08 Ekim 2015 00:57

Ayaklı kütüphane

Ayaklı kütüphane

Fotoğraf: Envato

Paylaş

Sennur Abla’yı dün yitirdik. İnanması zor. Sanki sonsuza kadar yaşayacak gibiydi. Ufak tefek rahatsızlıkları olurdu ama hep ayaktaydı, hep bir etkinlikteydi.

Sennur Abla’yı tanıyalı yirmi yılı geçti. Onu ilk kez;  İHD’de mi, Evrensel gazetesinde mi, Evrensel Kültür dergisinde mi tanıdım, hatırlamıyorum. O hatırlardı.

Daha önce, yazılarından ve şiirlerinden tanıdım. 12 Eylül’de, o zor koşullarda YAZKO Edebiyat Dergisi’nde yazan bir avuç şair, yazar içinde en beğendiklerimden biriydi. İHD’nin de kurucularından ve ilk üyelerinden. İHD toplantılarına ve etkinliklerine Adnan Abi ile birlikte gelirler ve gençlere moral verirlerdi.

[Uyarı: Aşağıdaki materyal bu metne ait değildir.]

/-- A reply: the result code and the reply fields (R175). -/
structure Reply where
  code : ResultCode
  fields : ReplyFields
  deriving DecidableEq, Repr

/-! ### Message Port (R173 to R179) -/

/-- A received request (R173, R181). -/
structure RawRequest where
  kind : Byte
  tag : Byte
  body : List Byte
  deriving DecidableEq, Repr

/-- What the current place waits for: the transmitter, the end of its reply, or, after the reply of a RESTART, the restart. -/
inductive PlacePhase
  | replyMade | sending | restarting
  deriving DecidableEq, Repr

/-- The current place: the request in work with its reply frame (R174). -/
structure Place where
  request : RawRequest
  reply : List Byte
  restarts : Bool
  phase : PlacePhase
  deriving DecidableEq, Repr

/-- The reply frame that the transmitter is sending (R174). -/
structure Sending where
  portBusy : Bool
  bytes : List Byte
  deriving DecidableEq, Repr

/-- What the Message Port holds. -/
structure Port where
  rate : Nat
  inside : Bool
  framing : Nat
  length : Nat
  gap : Nat
  crc : Nat
  busy : Nat
  overflow : Nat
  current : Option Place
  held : Option RawRequest
  waitingBusy : Option RawRequest
  sending : Option Sending
  notices : List Notice
  lostNotices : Nat
  attn : Bool
  armed : Bool
  deriving DecidableEq, Repr

/-- RESETn and the rate straps as sampled (R172, R173). -/
structure Pins where
  inReset : Bool
  rate1 : Bool
  rate0 : Bool
  deriving DecidableEq, Repr

/-- The line rate in bit/s that the straps RATE1 and RATE0 give (R173). -/
def Pins.lineRate (rate1 rate0 : Bool) : Nat :=
  match rate1, rate0 with
  | false, false => 115200
  | false, true => 460800
  | true, false => 921600
  | true, true => 2000000

/-! ### The machine -/

/-- The state of the KB24; `pending` is the queue of commands that are waiting, first in, first out. -/
structure State where
  pending : List Instr
  pins : Pins
  clock : Clock
  releaseUnit : ReleaseUnit
  controller : Controller
  bays : Table BayRecord
  replica : ZoneReplica
  links : Table LinkRecord
  pool : Table LinkPool
  zones : List ZoneState
  check : Option CheckState
  trip : TripUnit
  settings : SettingsStore
  port : Port
  lastReply : Option Reply
  deriving DecidableEq, Repr

/-- Why the machine stops with a fault: never. The spec names no condition that stops the part, so there is no constructor. -/
inductive Fault : Type
  deriving DecidableEq, Repr

/-- Why the model refuses a command. -/
inductive Refusal
  /-- Raised by an arm of exec whose command has no meaning yet; none is left, and raising it is safe. -/
  | notModelled (mnemonic : String)
  deriving DecidableEq, Repr

/-! ### Reset values, block by block -/

/-- The clock after power-on reset (R60). -/
def Clock.reset : Clock :=
  { state := .free, current := 0, runningRate := .hz50, stretch := 0, marked := false, markCount := 0, atMark := 0
    phaseError := 0, sinceMark := 65535, regularRun := 0, missing := 0, outstanding := 0 }

/-- The device operation record after either reset (R171, R172). -/
def DeviceOp.reset : DeviceOp := { started := false, state := .idle, result := none }

/-- The Protection Controller after power-on reset (R172). -/
def Controller.reset : Controller :=
  { protection := .halted, station := { frequency := .hz50, depth := 4, markRequired := false, twoSections := false }
    op := .reset, waitTimer := none, restartPending := false }

/-- The Zone Replica after power-on reset (R42). -/
def ZoneReplica.reset : ZoneReplica :=
  { busZones := [.fresh .a1, .fresh .b1], checkCts := false, checkReported := false, picture := none, recompute := false }

/-- The Trip Unit after power-on reset (R154). -/
def TripUnit.reset : TripUnit := { bays := .replicate .reset, records := [], nextId := 0, lost := 0 }

/-- The Settings Store after power-on reset (R163). -/
def SettingsStore.reset : SettingsStore :=
  { active := .default, staged := .default, stagedValid := false, firstInvalid := none, switchPending := false, passed := 0
    lastReason := none }

/-- The Message Port after power-on reset with the straps as sampled (R173, R179). -/
def Port.reset (rate1 rate0 : Bool) : Port :=
  { rate := Pins.lineRate rate1 rate0, inside := false, framing := 0, length := 0, gap := 0, crc := 0, busy := 0, overflow := 0
    current := none, held := none, waitingBusy := none, sending := none, notices := [], lostNotices := 0, attn := false
    armed := true }

/-- Every block at its power-on value, with the straps as sampled and the queue given (R172). -/
def State.powerOn (rate1 rate0 : Bool) (pending : List Instr) : State :=
  { pending := pending, pins := { inReset := false, rate1 := rate1, rate0 := rate0 }, clock := .reset
    releaseUnit := { next := 0, blockCounter := 0 }, controller := .reset, bays := .replicate .reset, replica := .reset
    links := .replicate .reset, pool := .replicate .reset, zones := [], check := none, trip := .reset, settings := .reset
    port := .reset rate1 rate0, lastReply := none }

/-- The machine right after power-on reset (R172), with no command waiting. -/
def State.reset : State := State.powerOn Config.resetRate1 Config.resetRate0 []

end Sys2Proof.Machine
end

Sennur Abla’nın ne zaman ve ne kadar uyuduğunu merak ederdim. Haftada birkaç gazete ve dergi yazısı, yeni kitap çalışmaları, TV programı, yeni kitap hazırlıkları ve etkinlikler. Paneller, söyleşiler, grev ve direniş ziyaretleri.  İstanbul ve çevre illerdeki hemen hemen bütün grev ve direnişlere giderdi Adnan Abi ile birlikte. İşçilere şiir okur, onlarla söyleşirdi. İşçilik günlerini hiç unutmazdı.

Bir sohbet sırasında Adnan Abi, arkadaşlarının Sennur Abla’ya “ayaklı kütüphane” dediklerini söylemişti. Ben de tanımayan birine anlatırken öyle tarif ederdim. Ayaklı Kütüphane, her şeyi biliyor derdim. Bu kadar şeyi nasıl biliyor, ne zaman okuyor diye düşünürdüm zaman zaman. Belki de eskiden çok okumuştu. Çünkü, tanıdıktan sonraki yaşantısını, koşuşturmasını gördükten  sonra, günde bir iki saat okumaya ancak zaman buluyordur ve bu kadar okumayla her şey bilinmez derdim.  Ama sonra fark ettim ki, müthiş bir hafızası vardı. Okuduğu ve gördüğü hiçbir şeyi unutmazdı.

Ve hep yüzü gülerdi.

Sennur Abla, seni hiç unutmayacağız.

Bizi çok erken sensiz bıraktın.

Direniş çadırları, işçiler, hepimiz seni çok arayacağız.